The experience level of the analyst can also play an important role. They need to have knowledge of the key inputs and meshing requirements, but also a full understanding of both the capabilities and the limitations of the software. The analyst needs to know how to interpret and apply the results, ideally coupled with practical experience in rheology and injection molding.

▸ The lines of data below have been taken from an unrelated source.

/-! ### Wakes (R70, R408) -/

/-- The cells of a field, row by row (R5). -/
def State.fieldCells (s : State) (f : Nat) : List Coord :=
  let a := s.agentCell f
  rectCells a.x a.y (a.x + 23) (a.y + 19)

/-- Bring a field's clock counts up to date (R425, HALT_FC): rc in Breeze and in Lull, fc of the clock, and fc under HALT. -/
def State.accrue (s : State) (f : Nat) : State :=
  let q := s.field f
  let p := s.power f
  let rc := s.time / 10 - q.countedAt / 10
  let runs := ! q.stopped && decide (p ≠ 2) && decide (q.boot = 3)
  let fc := if runs then s.fcAt f s.time - s.fcAt f q.countedAt else 0
  let s := s.modField f (fun q => { q with countedAt := s.time })
  let cells := s.fieldCells f
  let all := fun (s : State) ev k => if k = 0 then s else cells.foldl (fun (s : State) c => s.countEvent c ev 0 0 k) s
  let s := if p = 1 then all s 0x11 rc else if p = 2 then all s 0x12 rc else s
  let s := all s 0x14 fc
  if s.haltOn (s.agentCell f) then s.bump (.field f) 0 0x9070 3 fc else s

/-- A field's power state changes: STATE is set, and every router of the field records the POWER event (R432). -/
def State.setPower (s : State) (f st : Nat) : State :=
  let s := s.accrue f
  let s := s.setReg (.field f) 0 0xA010 5 st
  let d := st + 8 * s.reg (.field f) 0 0xA010 8
  (s.fieldCells f).foldl (fun s c => s.ringEvent c 4 0 d) s

/-- A cause wakes a sleeping field: its state becomes WAKING, and FIELD_WAKE completes it. Two causes within one wake
make one wake, whose cause is the first (R408). -/
def State.causeWake (s : State) (f cause : Nat) : State :=
  if s.reg .engine 0 0xA011 4 ≠ 0 then s
  else if s.power f = 1 ∨ s.power f = 2 ∨ s.power f = 3 then (s.setReg (.field f) 0 0xA010 8 cause).setPower f 4
  else s

/-- The wake that a header unit causes at a router of a sleeping field (R70, R408): any header from Breeze; from Lull one
that turns, is ejected, enters or leaves a mill race, or starts or ends a detour here. -/
def State.headerWake (s : State) (c : Coord) (q l : Nat) (p : Packet) (copy : Bool) : State :=
  let f := s.fieldOf c
  if s.power f = 1 then s.causeWake f 1
  else
    let straight := match s.legsOf c q l p copy with
      | .ok [g] => decide (q < 8) && decide (g.port = (if q % 2 = 0 then q + 1 else q - 1)) && (decide (l < 8) == decide (g.lane < 8))
      | _ => false
    if straight then s else s.causeWake f 2

/-! ### Credits -/

/-- Units of an input lane leave its buffer: they wait to be returned as credits (R20, R145). -/
def State.freeUnits (s : State) (c : Coord) (q l k : Nat) : State :=
  if k = 0 ∨ 8 ≤ q then s
  else s.modLane c q l (fun i => { i with freed := i.freed + k, freedAt := if i.freed = 0 then s.time else i.freedAt })

/-- The lanes that credit beats return (R20), in their order. -/
def beatLanes : List Nat := [0, 1, 6, 7, 8, 9]

/-- An output receives `k` credits on a lane: the sent units they answer leave its log (R67). -/
def OutSt.credit (o : OutSt) (l k : Nat) : OutSt :=
  { o with credits := setAt o.credits l (min 16 (nth o.credits l 0 + k)),
           sent := SMap.put [] o.sent l ((SMap.get [] o.sent l).drop k) }

/-- Put a beat on the wire of an output, toward the neighbour's opposite input (R18, R47). -/
def State.putBeat (s : State) (c : Coord) (p : Nat) (cw : List Byte) (side : Nat) (copy : Bool) : State :=
  match (s.ringMap c).neighbour c p with
  | some d => { s with wires := s.wires ++ [⟨d, if p % 2 = 0 then p + 1 else p - 1, cw, side, copy⟩] }
  | none => s

/-- Send a credit beat on an output for the buffers of the input of the same port (R20): the counts of the six lanes. -/
def State.sendCreditBeat (s : State) (c : Coord) (p : Nat) : State :=
  let ks := beatLanes.map (fun l => (s.lane c p l).freed)
  let pl := leBytes 32 (pack ((List.range 6).map (fun i => (8 * i, 8, nth ks i 0))))
  let s := beatLanes.foldl (fun s l => s.modLane c p l (fun i =>
    { i with cum := (i.cum + i.freed) % 256, freed := 0 })) s
  s.putBeat c p (rsEncode pl) (sideByte 0xE false false false) false

/-- The port at the far end of the link of port `p` (R47). -/
def facing (p : Nat) : Nat := if p % 2 = 0 then p + 1 else p - 1

/-- The place of a link-local signal in the order of R143. -/
def localRank : Signal → Nat
  | .creditSyncRsp .. => 0
  | .creditSyncReq .. => 1
  | .credit .. => 2
  | _ => 3

/-- A link-local signal waits at the signal output of port `p`, before those that leave after it (R143); `mk` names the router that the link
reaches and the port there. -/
def State.linkLocal (s : State) (c : Coord) (p : Nat) (mk : Coord → Nat → Signal) : State :=
  match (s.ringMap c).neighbour c p with
  | some d =>
    let g := mk d (facing p)
    s.modRtr c (fun r =>
      let o := SMap.get SigOut.init r.souts p
      { r with souts := SMap.put SigOut.init r.souts p { o with
        stage := o.stage.filter (fun x => localRank x ≤ localRank g) ++ g :: o.stage.filter (fun x => localRank g < localRank x) } })
  | none => s

/-- Start a credit sync of an output (R91): a CREDIT_SYNC request on the signal net. One under way begins anew
(DESIGN CHOICE, log 125). -/
def State.startSync (s : State) (c : Coord) (p : Nat) : State :=
  match (s.ringMap c).neighbour c p with
  | some _ =>
    let s := s.modOut c p (fun o => { o with sync := some ⟨s.time, none, none⟩ })
    let s := s.ringEvent c 7 p 0
    s.linkLocal c p (fun d q => .creditSyncReq d q)
  | none => s

/-- Finish a credit sync whose marker and reply have both arrived (R91 step 4). The counts of the reply beyond those recorded at the marker
are credited; the output's own counts grow by as much, so they go on from the input's, good credit beats since the marker included. The
section does not say what they become (log 91). -/
def State.finishSync (s : State) (c : Coord) (p : Nat) : State :=
  match (s.outp c p).sync with
  | some ⟨_, some m0, some rp⟩ =>
    let add := fun i => sub8 (nth rp i 0) (nth m0 i 0)
    let s := s.modOut c p (fun o =>
      { (List.range 6).foldl (fun (o : OutSt) i => o.credit (nth beatLanes i 0) (add i)) o with
        sync := none, got := (List.range 6).map (fun i => (nth o.got i 0 + add i) % 256) })
    s.bump (cellNode c) 0 (0x4050 + p) 9 1
  | _ => s

/-- A credit beat reaches input `q`, whose codeword is decoded: it credits the output of the same port (R20, R91). A beat that is
uncorrectable but not poison starts a sync too, which R91 says of a poisoned one (log 90). -/
def State.takeCreditBeat (s : State) (c : Coord) (q : Nat) (cw : List Byte) : State :=
  let take := fun (s : State) (pl : List Byte) =>
    let ks := (List.range 6).map (fun i => (pl.getD i 0).toNat)
    if ks.all (· == 0) then
      (s.modOut c q (fun o => { o with sync := o.sync.map (fun y => { y with marker := some o.got }) })).finishSync c q
    else s.modOut c q (fun o =>
      let o := (List.range 6).foldl (fun (o : OutSt) i => o.credit (nth beatLanes i 0) (nth ks i 0)) o
      { o with got := (List.range 6).map (fun i => (nth o.got i 0 + nth ks i 0) % 256) })
  match rsDecode cw with
  | .clean => take s (cwPayload cw)
  | .corrected cw' => take ((s.wear (routerBlock c) 1).countEvent c 0x0F 0 0 1) (cwPayload cw')
  | .poison => s.startSync c q
  | .bad => (s.strike (routerBlock c) 0 q 0).startSync c q

/-! ### The head of an input lane -/

/-- The header at the head of an input lane as a packet without its payload. -/
def headPacket (u : BufUnit) : Option Packet := packetOf (leNat u.data) [] false

/-- Advance the base of the head packet past units every output has sent, freeing their buffer places (R77). -/
def State.trimLane (s : State) (c : Coord) (q l : Nat) : State :=
  let i := s.lane c q l
  match i.cur with
  | none => s
  | some k =>
    let upto := if k.toss ∨ k.legs.isEmpty then k.len + 1 else minimum (k.len + 1) (k.legs.map OutLeg.sent)
    let n := min (upto - k.base) i.q.length
    let b := k.base + n
    let s := s.modLane c q l (fun i => { i with
      q := i.q.drop n,
      cur := if k.len + 1 ≤ b then none else some { k with base := b } })
    s.freeUnits c q l n

/-- The header of a packet as it leaves by a leg, with the leg's ROUTE bits (R52). -/
def outHeader (k : CurPkt) (g : OutLeg) : Nat :=
  k.hdr - bits k.hdr 112 4 * 2 ^ 112 + (g.route.phase + 2 * b2n g.route.express + 4 * g.route.detour) * 2 ^ 112

/-- A beat's worth of a packet leaves by output `p`: side byte by its place, the header with its ROUTE bits (R19, R23, R52). -/
def State.sendUnit (s : State) (c : Coord) (p : Nat) (k : CurPkt) (g : OutLeg) (n : Nat) (u : BufUnit) : State :=
  let data := if n = 0 then leBytes 32 (outHeader k g) else u.data
  let last := decide (n = k.len)
  s.putBeat c p (if u.poison then rsPoison data else rsEncode data) (sideByte g.lane (decide (n = 0)) last (last || decide (n % 4 = 3))) g.copy

/-- A packet that has been lost or dropped is in flight no more. -/
def State.lose (s : State) (p : Packet) : State :=
  { s with flight := s.flight.eraseP (fun x => decide (bareHeader x = bareHeader p)) }

/-- Is a gust from an input lane under way at an output? -/
def State.gustFrom (s : State) (c : Coord) (p q l : Nat) : Bool :=
  match (s.outp c p).gust with
  | some g => g.q == q && g.l == l
  | none => false

/-- A hard stop of output `p` cuts off the packets begun on it (R93): none of them is open on the output any more once its gust under way has
ended, and what remains of it is discarded, also after the stop. -/
def State.cutBegun (s : State) (c : Coord) (p : Nat) : State :=
  let cut := fun (k : CurPkt) => if k.legs.any (fun g => decide (g.port = p) && decide (0 < g.sent) && decide (g.sent < k.len + 1)) then
    { k with cuts := k.cuts ++ [p] } else k
  let s := s.modRtr c (fun r => { r with ins := r.ins.map (fun i => (i.1, { i.2 with
    lanes := i.2.lanes.map (fun l => (l.1, { l.2 with cur := l.2.cur.map cut })) })) })
  s.modOut c p (fun o => { o with owner := match o.gust with
    | some g => o.owner.filter (fun e => e.1 == g.lane)
    | none => [] })

/-- Settle the head of an input lane (R63, R93): a header whose route is closed here is dropped with its packet and NACKed, and one that
leaves by no output ends here; what remains of a packet that a hard stop has cut off is discarded as it arrives, once the gust under way has
ended. A packet cut off on its way to a link port is reported to its source (R332). A dropped Collective packet raises no NACK and is not
counted in DROPS (R63). -/
def State.tidyLane (s : State) (c : Coord) (q l : Nat) : Nat → State
  | 0 => s
  | fuel + 1 =>
    let s := s.trimLane c q l
    let i := s.lane c q l
    match i.cur, i.q with
    | none, u :: _ =>
      let toss := fun (s : State) (p : Packet) => s.modLane c q l (fun i => { i with cur := some ⟨leNat u.data, p.len, [], 0, true, [], []⟩ })
      match headPacket u with
      | none => s
      | some p => match s.legsOf c q l p u.copy with
        | .ok [] => (toss s p).tidyLane c q l fuel
        | .ok _ => s
        | .error n =>
          let s := (toss s p).bump (cellNode c) 0 0x4010 6 (b2n (p.cls ≠ 2))
          ((s.lose p).raiseNack c (s.srcOf c 0) p n 0 0).tidyLane c q l fuel
    | some k, _ =>
      let arrived := k.base + i.q.length
      let cut := fun (g : OutLeg) => k.cuts.contains g.port && decide (g.sent < arrived) && ! s.gustFrom c g.port q l
      let legs := k.legs.map (fun g => if cut g then { g with sent := arrived } else g)
      if legs = k.legs then s
      else
        let lost := k.legs.any (fun g => g.port == 8 && cut g) && decide (k.ejected ≠ [])
        let s := s.modLane c q l (fun i => { i with cur := some { k with legs := legs, ejected := if lost then [] else k.ejected } })
        let s := if lost then
            match packetOf k.hdr [] false with
            | some p => (s.lose p).raiseNack c (s.srcOf c 0) p 7 0 0
            | none => s
          else s
        s.tidyLane c q l fuel
    | none, [] => s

Simulation programs are starting to be able to predict certain molding defects, such as tiger striping and weld line strength, but these features are still quite new to the software. In general, simulation can easily pick up on probable air trap and weld line locations but tends to struggle more with true cosmetic issues like gate blush and surface finish defects.
Bringing it All Together
Simulation shows us one perfect snapshot in time. It can’t account for inherent variation in the mold and molding process, such as: poor venting, mineral buildup in the cooling channels, faulty heaters/ thermocouples, seasonal variations, moisture content, resin lot to lot variation, regrind, contamination, worn check rings, and any other items that would generally cause shot-to-shot inconsistency.
Whether discrepancies between simulation and the molding process are caused by variations in modeling or dimensions, rheology, processing, or multiple factors, it is important to remember that simulation is a tool. When used properly, in the correct context, and with proper expectations, simulation can help us make better informed decisions. To get the most out of your simulation software, consider creating internal best practices for its use coupled with a commitment to reviewing feedback comparing the analysis results to actual molding. By recording and tracking these comparisons, you gain knowledge and confidence in the data, making you smarter for your next project.